How exactly did the media know that Gore was so smart and Bush so dumb? In fact, the record did not indicate any of this was true. It was often alleged, probably with reason, that Bush only got into Yale because his father had gone there and his grandfather had been a Connecticut senator. Yet Gore, with high school Bs and Cs (his only As were in art), got into Harvard in part because (like other politicians’ sons, including a raft of Kennedys) his father was a famous senator. At Harvard, Gore’s grades did not improve. In his sophomore year he earned a D, a C-minus, two Cs, two C-pluses and one B-minus. He was in the bottom fifth of his class his first two years in school. Later he flunked out of divinity school (failing five of his eight classes) and dropped out of Vanderbilt University Law School. Gore was once asked (after having served in the U.S. Senate for several years) to name his favourite president. “President Knox,” he replied.

Senator John Kerry, when he ran against George W. Bush in 2004, was likewise heralded as an intellectual in contrast to the ill-informed Bush.
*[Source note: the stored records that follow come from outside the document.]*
-- ==== Sys2Proof/Laws/Keeps12.lean ====
section
/-! SUPPORT. What the operations of Boundary.lean, Commands.lean keep (see Keeps.lean): no part beyond those named as hypotheses changes. -/

namespace Sys2Proof.Machine

set_option Elab.async false

open Sys2Proof

set_option linter.unusedSimpArgs false
set_option linter.unusedVariables false
set_option linter.tactic.unusedName false

/-! ### Boundary -/

theorem execSync_next (heard : Option SyncHeader) (s : State) {A : Part → Bool} (p_core : A .core = true := by first | assumption | rfl)
    (p_ring : A .ring = true := by first | assumption | rfl) (p_heads : A .heads = true := by first | assumption | rfl) (p_tap : A .tap = true := by first | assumption | rfl)
    (p_points : A .points = true := by first | assumption | rfl) (p_fe : A .fe = true := by first | assumption | rfl) (p_cells : A .cells = true := by first | assumption | rfl) (p_cruiser : A .cruiser = true := by first | assumption | rfl)
    (p_borer : A .borer = true := by first | assumption | rfl) (p_thin : A .thin = true := by first | assumption | rfl) (p_fb : A .fb = true := by first | assumption | rfl)
    (p_clock : A .clock = true := by first | assumption | rfl) (p_dict : A .dict = true := by first | assumption | rfl) (p_sec : A .sec = true := by first | assumption | rfl)
    (p_pair : A .pair = true := by first | assumption | rfl) (p_ranger : A .ranger = true := by first | assumption | rfl) (p_tally : A .tally = true := by first | assumption | rfl)
    (p_inject : A .inject = true := by first | assumption | rfl) (p_power : A .power = true := by first | assumption | rfl) (p_lookout : A .lookout = true := by first | assumption | rfl)
    (p_storage : A .storage = true := by first | assumption | rfl) : ∃ t, execSync heard s = .next t ∧ t.pending = s.pending ∧
    t.sec.serial = s.sec.serial ∧ (Bounded s → Bounded t) ∧ SameBut A s.toBody t.toBody := by
  unfold execSync
  split
  · exact ⟨s, rfl, rfl, rfl, id, .refl _ _⟩
  · extract_lets hd s1 c _ _ s2 s3 s4 s5 s6 quiet
    have h1 : Keeps A s s1 := missHeartbeat_keeps s (Keeps.refl A s)
    have h2 : Keeps A s s2 := keeps_mk h1 (by simp [SameBut, *]) (by simp [SameLists])
    have h3 : Keeps A s s3 := partnerLost_keeps _ (takeOverIfGone_keeps _ (publishRelation_keeps _ (advanceTime_keeps _ (hearPartner_keeps hd _ (clearCycle_keeps s2 h2)))))
    have h6 : Keeps A { s3 with boundary := s3.toBody } s6 :=
      beginSlots_keeps _ (pollStatus_keeps _ (serviceLost_keeps _ (evalDeferred_keeps _ (sampleSubs_keeps _ (Keeps.refl A { s3 with boundary := s3.toBody })))))
    have h7 := settleSleep_keeps _ (keeps_foldl (xs := s6.originPorts) (fun x a hx => sendSync_keeps x a hx)
      (keeps_foldl (xs := quiet) (fun x a hx => idlePort_keeps a x hx) h6))
    refine ⟨_, rfl, ?_⟩
    clear_value quiet s6 s5 s4 s3
    refine ⟨h7.pending.trans h3.pending, h7.serial.trans h3.serial, fun b => ?_, h3.parts.trans h7.parts⟩
    have c := h3.bounded b
    exact h7.bounded ⟨c.q24, c.active, c.last16, c.landing, c.checkpoints, c.images, c.rawBuf, c.sentFrames, c.keep, c.circ, c.q25⟩

@[simp ↓] theorem clearOccurrences_keeps (s : State) {A : Part → Bool} {r0 : State} (h_s : Keeps A r0 s)
    (p_ranger : A .ranger = true := by first | assumption | rfl) : Keeps A r0 (clearOccurrences s) := by
  unfold clearOccurrences
  simp +contextual (maxDischargeDepth := 60) [SameBut, SameLists, *]

@[simp ↓] theorem ringWindow_keeps (s : State) (port : Nat) {A : Part → Bool} {r0 : State} (h_s : Keeps A r0 s)
    (p_ring : A .ring = true := by first | assumption | rfl)
    (p_ranger : A .ranger = true := by first | assumption | rfl) : Keeps A r0 (ringWindow s port) := by simp (maxDischargeDepth := 60) [ringWindow, SameBut, SameLists, *]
It started in 1999, when Kerry “questioned Mr. Bush’s intelligence,” as The New York Times put it.

“All over this country people are asking whether or not George Bush is smart enough to be president of the United States,” Kerry said. During the 2004 campaign he continued with that theme, supported by the Democratic Party, liberal commentators and the mainstream news media. Howell Raines, former executive editor of The New York Times, explained during the election that it was quite obvious that Bush was a dim bulb in contrast to Kerry: “Does anyone in America doubt that Kerry has a higher IQ than Bush? I’m sure the candidates’ SATs and college transcripts would put Kerry far ahead.”
Fact checking was apparently not necessary for Raines. Though at the time, of course, no one could actually check because Kerry kept refusing to release his transcripts from Yale, or any information about intelligence tests that he would have taken as a Navy officer. Bush had taken the equivalent Air Force Qualifying Test, and they would have made a good point of comparison. But the results were not, Kerry said, “relevant” to the campaign, even though his campaign was based in part on Bush’s lack of intelligence. (A similar excuse was made in regard to Kerry’s military records, though his campaign was largely based on his claim to have been a hero in Vietnam — before he became an outspoken critic of the war. In other words, he was for the war before he was against it.)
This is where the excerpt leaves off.